:: WHAT THIS TASK INVOLVES ::
Exact reproduction required: the lines below from the line with "e.fire ≤ s.clock.time" to the line with "((∀ f ∈ s.tail.commandQueue, ∀", both ends included, and no others.

Saved entries:

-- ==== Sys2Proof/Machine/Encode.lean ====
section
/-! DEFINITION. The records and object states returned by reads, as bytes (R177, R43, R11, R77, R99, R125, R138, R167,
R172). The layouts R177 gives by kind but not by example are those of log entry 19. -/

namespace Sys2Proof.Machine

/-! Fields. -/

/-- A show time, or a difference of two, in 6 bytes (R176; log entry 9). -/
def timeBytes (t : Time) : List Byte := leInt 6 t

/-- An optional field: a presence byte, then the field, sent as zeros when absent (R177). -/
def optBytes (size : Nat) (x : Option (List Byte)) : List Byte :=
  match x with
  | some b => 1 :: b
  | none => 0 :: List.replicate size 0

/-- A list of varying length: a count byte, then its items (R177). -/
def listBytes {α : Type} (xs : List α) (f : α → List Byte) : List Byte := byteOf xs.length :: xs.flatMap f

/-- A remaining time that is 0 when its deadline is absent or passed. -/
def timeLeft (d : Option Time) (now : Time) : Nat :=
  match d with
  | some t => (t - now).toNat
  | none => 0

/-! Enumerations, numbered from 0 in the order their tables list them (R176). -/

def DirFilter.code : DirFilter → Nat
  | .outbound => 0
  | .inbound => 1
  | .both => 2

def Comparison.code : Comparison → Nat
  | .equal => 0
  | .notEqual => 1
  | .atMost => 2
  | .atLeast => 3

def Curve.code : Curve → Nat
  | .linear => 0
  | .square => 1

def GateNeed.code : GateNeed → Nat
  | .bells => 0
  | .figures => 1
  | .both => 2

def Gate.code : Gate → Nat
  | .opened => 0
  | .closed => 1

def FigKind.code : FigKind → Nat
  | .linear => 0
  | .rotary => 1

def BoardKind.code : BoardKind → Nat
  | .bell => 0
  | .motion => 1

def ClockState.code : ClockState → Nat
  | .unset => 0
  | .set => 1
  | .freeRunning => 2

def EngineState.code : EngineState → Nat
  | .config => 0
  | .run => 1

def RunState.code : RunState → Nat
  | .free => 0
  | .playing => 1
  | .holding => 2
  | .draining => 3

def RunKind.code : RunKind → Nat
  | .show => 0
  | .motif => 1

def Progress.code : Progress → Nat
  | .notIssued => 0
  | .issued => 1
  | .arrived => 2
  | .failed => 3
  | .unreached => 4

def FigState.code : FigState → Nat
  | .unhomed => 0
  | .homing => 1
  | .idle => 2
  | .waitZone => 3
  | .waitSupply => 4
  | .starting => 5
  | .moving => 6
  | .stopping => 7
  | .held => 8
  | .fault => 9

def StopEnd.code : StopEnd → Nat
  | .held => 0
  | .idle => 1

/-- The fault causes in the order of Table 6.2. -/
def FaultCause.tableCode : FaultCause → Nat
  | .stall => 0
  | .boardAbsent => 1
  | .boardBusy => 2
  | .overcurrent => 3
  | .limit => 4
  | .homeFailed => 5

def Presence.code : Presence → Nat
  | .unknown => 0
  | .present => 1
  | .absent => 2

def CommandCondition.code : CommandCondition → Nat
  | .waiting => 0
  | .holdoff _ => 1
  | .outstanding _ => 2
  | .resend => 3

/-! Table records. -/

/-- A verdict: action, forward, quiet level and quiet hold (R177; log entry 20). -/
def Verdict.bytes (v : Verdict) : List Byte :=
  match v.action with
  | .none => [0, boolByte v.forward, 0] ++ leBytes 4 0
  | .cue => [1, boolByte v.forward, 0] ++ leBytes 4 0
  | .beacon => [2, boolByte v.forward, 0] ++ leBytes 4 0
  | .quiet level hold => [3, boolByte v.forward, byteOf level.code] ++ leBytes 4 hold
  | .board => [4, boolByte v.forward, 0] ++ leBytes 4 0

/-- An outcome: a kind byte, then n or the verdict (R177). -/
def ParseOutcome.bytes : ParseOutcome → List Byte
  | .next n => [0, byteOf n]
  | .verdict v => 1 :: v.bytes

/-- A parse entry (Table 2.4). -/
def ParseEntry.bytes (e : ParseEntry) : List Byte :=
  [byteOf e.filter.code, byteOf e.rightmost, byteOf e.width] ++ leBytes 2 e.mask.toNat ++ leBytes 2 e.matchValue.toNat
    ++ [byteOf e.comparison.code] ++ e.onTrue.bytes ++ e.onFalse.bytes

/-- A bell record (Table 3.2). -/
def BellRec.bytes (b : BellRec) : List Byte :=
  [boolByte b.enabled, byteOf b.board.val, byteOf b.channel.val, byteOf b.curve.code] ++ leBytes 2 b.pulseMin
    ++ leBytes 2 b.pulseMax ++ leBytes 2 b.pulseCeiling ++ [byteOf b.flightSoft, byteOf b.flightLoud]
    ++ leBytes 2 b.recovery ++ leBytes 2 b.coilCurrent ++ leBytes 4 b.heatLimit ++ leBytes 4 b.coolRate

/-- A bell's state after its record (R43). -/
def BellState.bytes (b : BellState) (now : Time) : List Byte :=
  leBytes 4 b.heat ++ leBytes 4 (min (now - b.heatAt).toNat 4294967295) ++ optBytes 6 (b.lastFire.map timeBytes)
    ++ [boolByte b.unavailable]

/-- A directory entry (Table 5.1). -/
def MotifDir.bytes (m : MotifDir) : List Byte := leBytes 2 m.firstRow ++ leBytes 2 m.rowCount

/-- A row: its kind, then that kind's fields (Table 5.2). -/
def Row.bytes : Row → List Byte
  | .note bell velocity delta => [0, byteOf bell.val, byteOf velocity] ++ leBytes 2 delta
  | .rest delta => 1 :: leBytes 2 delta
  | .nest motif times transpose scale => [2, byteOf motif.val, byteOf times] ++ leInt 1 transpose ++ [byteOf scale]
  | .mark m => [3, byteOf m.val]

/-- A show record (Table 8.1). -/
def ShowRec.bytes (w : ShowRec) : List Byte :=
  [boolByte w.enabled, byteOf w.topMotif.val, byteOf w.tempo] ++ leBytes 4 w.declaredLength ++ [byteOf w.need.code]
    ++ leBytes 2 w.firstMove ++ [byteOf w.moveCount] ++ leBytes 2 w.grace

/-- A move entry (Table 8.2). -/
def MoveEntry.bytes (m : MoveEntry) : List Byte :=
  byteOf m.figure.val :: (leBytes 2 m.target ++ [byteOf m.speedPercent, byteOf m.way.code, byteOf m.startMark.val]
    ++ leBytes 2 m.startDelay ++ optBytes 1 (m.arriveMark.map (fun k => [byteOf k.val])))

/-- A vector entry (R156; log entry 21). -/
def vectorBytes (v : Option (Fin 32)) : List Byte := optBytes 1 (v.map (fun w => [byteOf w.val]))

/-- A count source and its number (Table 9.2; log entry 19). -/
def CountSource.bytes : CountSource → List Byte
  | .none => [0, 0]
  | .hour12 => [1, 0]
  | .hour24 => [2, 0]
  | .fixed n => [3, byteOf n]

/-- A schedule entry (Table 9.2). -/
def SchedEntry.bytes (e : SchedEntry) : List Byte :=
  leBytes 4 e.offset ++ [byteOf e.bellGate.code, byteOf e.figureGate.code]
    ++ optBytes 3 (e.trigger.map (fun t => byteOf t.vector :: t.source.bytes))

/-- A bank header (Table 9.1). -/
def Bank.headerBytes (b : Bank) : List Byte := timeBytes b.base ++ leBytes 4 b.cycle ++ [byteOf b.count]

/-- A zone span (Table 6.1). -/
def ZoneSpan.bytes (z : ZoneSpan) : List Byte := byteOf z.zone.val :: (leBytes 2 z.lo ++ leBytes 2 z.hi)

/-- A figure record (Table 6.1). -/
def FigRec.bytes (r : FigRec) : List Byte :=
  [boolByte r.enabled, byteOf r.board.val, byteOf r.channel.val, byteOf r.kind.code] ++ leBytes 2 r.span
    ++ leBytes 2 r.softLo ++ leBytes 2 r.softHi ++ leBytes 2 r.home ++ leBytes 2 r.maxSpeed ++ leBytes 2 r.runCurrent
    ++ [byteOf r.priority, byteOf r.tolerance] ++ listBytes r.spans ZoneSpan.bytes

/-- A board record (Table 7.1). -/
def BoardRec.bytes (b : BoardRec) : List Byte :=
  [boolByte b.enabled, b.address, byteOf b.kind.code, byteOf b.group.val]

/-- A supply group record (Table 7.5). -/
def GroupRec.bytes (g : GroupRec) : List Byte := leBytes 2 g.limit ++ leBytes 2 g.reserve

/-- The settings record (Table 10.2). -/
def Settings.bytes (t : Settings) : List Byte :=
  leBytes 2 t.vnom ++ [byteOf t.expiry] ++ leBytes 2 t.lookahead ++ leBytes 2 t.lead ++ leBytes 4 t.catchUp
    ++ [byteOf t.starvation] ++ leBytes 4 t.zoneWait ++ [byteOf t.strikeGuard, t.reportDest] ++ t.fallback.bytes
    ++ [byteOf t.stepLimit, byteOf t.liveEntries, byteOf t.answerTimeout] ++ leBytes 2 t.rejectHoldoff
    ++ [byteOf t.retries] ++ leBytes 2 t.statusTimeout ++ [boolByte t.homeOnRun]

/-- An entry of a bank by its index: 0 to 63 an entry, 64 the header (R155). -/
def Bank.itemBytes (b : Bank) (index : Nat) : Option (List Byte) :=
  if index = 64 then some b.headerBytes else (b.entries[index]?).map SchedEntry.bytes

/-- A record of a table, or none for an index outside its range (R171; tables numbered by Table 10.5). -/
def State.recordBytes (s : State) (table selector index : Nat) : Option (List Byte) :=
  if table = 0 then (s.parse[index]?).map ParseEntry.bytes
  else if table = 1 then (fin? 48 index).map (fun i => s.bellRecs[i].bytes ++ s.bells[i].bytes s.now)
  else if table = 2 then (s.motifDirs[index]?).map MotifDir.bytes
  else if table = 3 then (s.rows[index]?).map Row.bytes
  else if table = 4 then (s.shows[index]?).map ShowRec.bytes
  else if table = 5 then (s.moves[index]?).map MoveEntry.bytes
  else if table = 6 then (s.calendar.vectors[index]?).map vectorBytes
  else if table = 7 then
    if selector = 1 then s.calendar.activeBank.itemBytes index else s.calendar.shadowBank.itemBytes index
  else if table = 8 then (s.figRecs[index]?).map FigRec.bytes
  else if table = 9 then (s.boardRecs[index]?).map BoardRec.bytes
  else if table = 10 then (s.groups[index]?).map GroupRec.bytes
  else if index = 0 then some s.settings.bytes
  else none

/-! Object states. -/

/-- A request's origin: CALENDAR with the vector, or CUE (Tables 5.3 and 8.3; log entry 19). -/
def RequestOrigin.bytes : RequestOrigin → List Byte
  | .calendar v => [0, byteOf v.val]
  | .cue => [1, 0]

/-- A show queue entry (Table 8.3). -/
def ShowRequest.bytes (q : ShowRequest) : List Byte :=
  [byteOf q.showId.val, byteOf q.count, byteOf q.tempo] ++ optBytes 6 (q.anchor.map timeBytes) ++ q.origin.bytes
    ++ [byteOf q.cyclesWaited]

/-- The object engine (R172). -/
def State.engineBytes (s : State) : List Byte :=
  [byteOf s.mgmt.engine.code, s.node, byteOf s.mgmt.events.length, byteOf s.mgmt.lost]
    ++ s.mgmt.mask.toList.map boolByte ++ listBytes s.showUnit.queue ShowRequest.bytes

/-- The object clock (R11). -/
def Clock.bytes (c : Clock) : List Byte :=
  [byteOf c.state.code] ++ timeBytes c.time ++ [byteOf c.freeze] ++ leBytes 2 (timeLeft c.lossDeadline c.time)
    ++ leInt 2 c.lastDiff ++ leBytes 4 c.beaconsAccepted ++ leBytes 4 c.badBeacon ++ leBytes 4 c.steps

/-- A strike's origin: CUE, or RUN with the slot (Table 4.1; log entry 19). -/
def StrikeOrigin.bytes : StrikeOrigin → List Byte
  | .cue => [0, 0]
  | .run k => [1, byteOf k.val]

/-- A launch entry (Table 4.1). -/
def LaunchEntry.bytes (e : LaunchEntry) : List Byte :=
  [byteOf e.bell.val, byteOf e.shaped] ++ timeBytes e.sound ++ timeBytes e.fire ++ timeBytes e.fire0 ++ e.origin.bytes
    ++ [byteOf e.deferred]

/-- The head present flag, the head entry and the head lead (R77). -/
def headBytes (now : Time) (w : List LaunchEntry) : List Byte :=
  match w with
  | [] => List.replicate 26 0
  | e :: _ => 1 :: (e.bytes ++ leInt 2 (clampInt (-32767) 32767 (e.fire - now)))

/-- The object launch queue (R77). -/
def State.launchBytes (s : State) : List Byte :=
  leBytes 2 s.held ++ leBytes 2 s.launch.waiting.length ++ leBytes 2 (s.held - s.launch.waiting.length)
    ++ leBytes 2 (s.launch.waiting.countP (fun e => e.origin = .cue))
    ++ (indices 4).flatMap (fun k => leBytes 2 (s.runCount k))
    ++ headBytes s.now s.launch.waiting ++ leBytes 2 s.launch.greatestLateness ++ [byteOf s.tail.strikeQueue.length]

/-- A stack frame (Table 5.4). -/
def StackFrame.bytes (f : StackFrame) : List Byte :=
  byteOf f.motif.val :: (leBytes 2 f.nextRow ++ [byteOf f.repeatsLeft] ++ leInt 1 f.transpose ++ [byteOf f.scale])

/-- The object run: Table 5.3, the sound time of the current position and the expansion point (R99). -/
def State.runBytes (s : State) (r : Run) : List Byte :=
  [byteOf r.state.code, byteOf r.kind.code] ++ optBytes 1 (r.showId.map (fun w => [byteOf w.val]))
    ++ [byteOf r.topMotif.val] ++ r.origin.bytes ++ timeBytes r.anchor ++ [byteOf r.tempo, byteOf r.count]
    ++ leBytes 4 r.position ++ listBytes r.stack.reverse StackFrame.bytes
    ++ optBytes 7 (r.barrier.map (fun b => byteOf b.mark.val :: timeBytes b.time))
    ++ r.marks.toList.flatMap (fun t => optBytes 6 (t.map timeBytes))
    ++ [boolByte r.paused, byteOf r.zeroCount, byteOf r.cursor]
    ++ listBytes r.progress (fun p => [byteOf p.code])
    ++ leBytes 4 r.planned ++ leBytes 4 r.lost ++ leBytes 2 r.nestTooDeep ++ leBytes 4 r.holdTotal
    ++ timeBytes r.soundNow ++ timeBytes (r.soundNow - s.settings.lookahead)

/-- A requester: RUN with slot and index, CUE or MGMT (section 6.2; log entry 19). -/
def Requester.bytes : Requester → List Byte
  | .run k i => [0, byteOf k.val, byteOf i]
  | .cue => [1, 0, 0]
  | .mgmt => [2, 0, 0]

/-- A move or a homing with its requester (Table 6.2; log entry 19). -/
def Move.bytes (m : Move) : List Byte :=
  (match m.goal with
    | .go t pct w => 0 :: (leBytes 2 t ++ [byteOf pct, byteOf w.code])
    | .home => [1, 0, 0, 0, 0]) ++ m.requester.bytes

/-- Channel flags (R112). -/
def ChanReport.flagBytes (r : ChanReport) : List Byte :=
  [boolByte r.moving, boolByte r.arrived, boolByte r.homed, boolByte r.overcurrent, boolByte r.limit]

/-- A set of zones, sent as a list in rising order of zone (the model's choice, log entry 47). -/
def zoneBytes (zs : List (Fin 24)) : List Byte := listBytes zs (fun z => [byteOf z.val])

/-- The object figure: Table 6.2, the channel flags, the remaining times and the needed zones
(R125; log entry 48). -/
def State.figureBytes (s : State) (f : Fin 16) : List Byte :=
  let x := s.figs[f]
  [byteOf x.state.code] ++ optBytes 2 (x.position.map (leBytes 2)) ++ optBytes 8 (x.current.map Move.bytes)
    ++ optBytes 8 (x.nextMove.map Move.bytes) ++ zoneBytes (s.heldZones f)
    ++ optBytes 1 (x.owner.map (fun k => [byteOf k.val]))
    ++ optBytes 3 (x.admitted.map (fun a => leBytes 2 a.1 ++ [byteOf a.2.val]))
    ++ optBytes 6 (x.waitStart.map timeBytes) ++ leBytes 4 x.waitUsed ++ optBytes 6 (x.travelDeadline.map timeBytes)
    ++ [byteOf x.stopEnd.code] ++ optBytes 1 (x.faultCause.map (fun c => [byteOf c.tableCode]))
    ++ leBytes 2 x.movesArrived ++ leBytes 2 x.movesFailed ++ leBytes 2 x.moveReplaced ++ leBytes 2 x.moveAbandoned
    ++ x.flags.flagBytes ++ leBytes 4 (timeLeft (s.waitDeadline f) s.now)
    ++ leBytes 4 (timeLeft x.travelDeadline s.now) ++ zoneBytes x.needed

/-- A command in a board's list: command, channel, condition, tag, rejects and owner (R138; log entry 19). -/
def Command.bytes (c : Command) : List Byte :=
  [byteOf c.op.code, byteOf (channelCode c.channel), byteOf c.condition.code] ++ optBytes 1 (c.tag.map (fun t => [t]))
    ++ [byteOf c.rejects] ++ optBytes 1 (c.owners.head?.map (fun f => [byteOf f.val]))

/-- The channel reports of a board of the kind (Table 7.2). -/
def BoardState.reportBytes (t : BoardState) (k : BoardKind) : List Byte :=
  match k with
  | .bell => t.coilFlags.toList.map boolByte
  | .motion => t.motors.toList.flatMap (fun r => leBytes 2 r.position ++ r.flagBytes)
---
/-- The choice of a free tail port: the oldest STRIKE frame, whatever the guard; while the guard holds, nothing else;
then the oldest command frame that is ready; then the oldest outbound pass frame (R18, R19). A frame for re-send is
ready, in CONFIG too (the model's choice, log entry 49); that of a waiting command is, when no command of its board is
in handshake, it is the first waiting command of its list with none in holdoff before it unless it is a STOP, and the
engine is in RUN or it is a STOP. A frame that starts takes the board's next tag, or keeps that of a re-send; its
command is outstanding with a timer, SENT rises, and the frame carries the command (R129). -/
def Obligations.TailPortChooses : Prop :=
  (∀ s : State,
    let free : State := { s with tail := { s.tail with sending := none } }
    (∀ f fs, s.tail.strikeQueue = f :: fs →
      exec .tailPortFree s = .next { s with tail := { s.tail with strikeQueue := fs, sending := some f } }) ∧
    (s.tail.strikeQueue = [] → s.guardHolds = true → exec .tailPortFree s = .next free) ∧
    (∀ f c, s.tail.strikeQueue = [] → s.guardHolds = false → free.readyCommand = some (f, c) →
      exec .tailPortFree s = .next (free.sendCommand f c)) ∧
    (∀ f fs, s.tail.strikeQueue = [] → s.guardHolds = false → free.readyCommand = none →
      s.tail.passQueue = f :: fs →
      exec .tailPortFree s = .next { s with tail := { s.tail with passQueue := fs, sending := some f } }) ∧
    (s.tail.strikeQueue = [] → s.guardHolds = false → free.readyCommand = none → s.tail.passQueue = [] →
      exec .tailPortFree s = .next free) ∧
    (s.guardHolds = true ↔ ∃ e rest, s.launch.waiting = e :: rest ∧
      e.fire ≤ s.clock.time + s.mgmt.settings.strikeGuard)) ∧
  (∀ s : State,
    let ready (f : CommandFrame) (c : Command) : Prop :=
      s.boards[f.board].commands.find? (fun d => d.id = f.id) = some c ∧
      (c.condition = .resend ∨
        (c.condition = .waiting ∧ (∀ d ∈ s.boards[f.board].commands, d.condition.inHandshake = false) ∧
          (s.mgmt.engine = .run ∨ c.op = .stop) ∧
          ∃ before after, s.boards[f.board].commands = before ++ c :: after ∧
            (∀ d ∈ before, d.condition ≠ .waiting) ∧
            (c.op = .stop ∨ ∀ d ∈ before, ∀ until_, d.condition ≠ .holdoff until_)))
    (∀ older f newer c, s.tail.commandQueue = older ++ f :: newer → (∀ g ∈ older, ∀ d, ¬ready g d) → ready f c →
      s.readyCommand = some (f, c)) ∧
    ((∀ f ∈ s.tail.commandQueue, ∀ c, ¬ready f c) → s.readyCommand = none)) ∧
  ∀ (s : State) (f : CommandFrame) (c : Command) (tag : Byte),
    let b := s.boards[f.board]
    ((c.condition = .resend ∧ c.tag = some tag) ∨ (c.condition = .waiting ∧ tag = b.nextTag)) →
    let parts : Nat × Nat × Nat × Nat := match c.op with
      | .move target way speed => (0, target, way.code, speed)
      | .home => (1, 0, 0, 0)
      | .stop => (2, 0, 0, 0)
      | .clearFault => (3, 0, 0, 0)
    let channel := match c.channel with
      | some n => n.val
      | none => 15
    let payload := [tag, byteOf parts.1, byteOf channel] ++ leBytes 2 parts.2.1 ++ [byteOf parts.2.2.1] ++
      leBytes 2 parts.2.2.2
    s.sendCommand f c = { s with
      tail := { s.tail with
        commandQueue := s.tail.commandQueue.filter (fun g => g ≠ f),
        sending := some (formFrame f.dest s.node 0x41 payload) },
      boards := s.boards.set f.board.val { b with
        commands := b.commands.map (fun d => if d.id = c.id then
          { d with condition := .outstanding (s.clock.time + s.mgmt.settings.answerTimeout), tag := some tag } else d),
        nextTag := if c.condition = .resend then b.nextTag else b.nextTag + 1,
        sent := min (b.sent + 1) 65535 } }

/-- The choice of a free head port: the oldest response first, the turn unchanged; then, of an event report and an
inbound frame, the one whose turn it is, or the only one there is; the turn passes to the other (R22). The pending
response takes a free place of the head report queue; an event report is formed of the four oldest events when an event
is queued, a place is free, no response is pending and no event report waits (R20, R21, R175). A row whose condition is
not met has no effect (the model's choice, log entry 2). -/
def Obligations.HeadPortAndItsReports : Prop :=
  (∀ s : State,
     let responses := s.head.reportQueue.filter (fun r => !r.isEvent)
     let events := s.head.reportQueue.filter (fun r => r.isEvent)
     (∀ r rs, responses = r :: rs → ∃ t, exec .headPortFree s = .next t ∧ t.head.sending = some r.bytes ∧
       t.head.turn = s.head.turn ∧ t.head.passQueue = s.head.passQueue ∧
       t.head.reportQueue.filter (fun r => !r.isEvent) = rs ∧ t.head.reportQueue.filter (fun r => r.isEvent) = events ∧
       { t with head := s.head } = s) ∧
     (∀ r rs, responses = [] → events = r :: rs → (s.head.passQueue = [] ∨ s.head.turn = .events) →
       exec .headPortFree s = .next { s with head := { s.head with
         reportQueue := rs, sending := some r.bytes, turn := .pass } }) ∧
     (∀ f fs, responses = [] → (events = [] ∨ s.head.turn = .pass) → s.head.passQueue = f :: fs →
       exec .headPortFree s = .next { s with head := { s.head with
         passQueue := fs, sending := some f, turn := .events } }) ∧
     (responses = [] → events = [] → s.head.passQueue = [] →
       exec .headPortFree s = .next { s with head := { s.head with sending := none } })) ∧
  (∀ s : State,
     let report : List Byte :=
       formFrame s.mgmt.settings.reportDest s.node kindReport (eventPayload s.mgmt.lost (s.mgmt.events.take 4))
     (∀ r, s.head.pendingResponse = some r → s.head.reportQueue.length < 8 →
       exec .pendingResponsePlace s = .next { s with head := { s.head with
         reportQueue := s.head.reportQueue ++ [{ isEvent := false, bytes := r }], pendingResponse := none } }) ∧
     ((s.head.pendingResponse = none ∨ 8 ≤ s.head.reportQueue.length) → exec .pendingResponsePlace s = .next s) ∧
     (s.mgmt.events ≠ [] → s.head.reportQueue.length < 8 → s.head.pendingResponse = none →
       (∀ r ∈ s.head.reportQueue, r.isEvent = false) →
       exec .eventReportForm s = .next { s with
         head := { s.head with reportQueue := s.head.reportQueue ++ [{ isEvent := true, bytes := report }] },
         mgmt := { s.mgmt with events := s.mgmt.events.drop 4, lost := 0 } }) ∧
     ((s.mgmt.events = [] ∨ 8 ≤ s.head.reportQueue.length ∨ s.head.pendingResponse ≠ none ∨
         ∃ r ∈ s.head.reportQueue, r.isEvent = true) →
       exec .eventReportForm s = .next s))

:: EXERCISE SOLUTION ::
      e.fire ≤ s.clock.time + s.mgmt.settings.strikeGuard)) ∧
  (∀ s : State,
    let ready (f : CommandFrame) (c : Command) : Prop :=
      s.boards[f.board].commands.find? (fun d => d.id = f.id) = some c ∧
      (c.condition = .resend ∨
        (c.condition = .waiting ∧ (∀ d ∈ s.boards[f.board].commands, d.condition.inHandshake = false) ∧
          (s.mgmt.engine = .run ∨ c.op = .stop) ∧
          ∃ before after, s.boards[f.board].commands = before ++ c :: after ∧
            (∀ d ∈ before, d.condition ≠ .waiting) ∧
            (c.op = .stop ∨ ∀ d ∈ before, ∀ until_, d.condition ≠ .holdoff until_)))
    (∀ older f newer c, s.tail.commandQueue = older ++ f :: newer → (∀ g ∈ older, ∀ d, ¬ready g d) → ready f c →
      s.readyCommand = some (f, c)) ∧
    ((∀ f ∈ s.tail.commandQueue, ∀ c, ¬ready f c) → s.readyCommand = none)) ∧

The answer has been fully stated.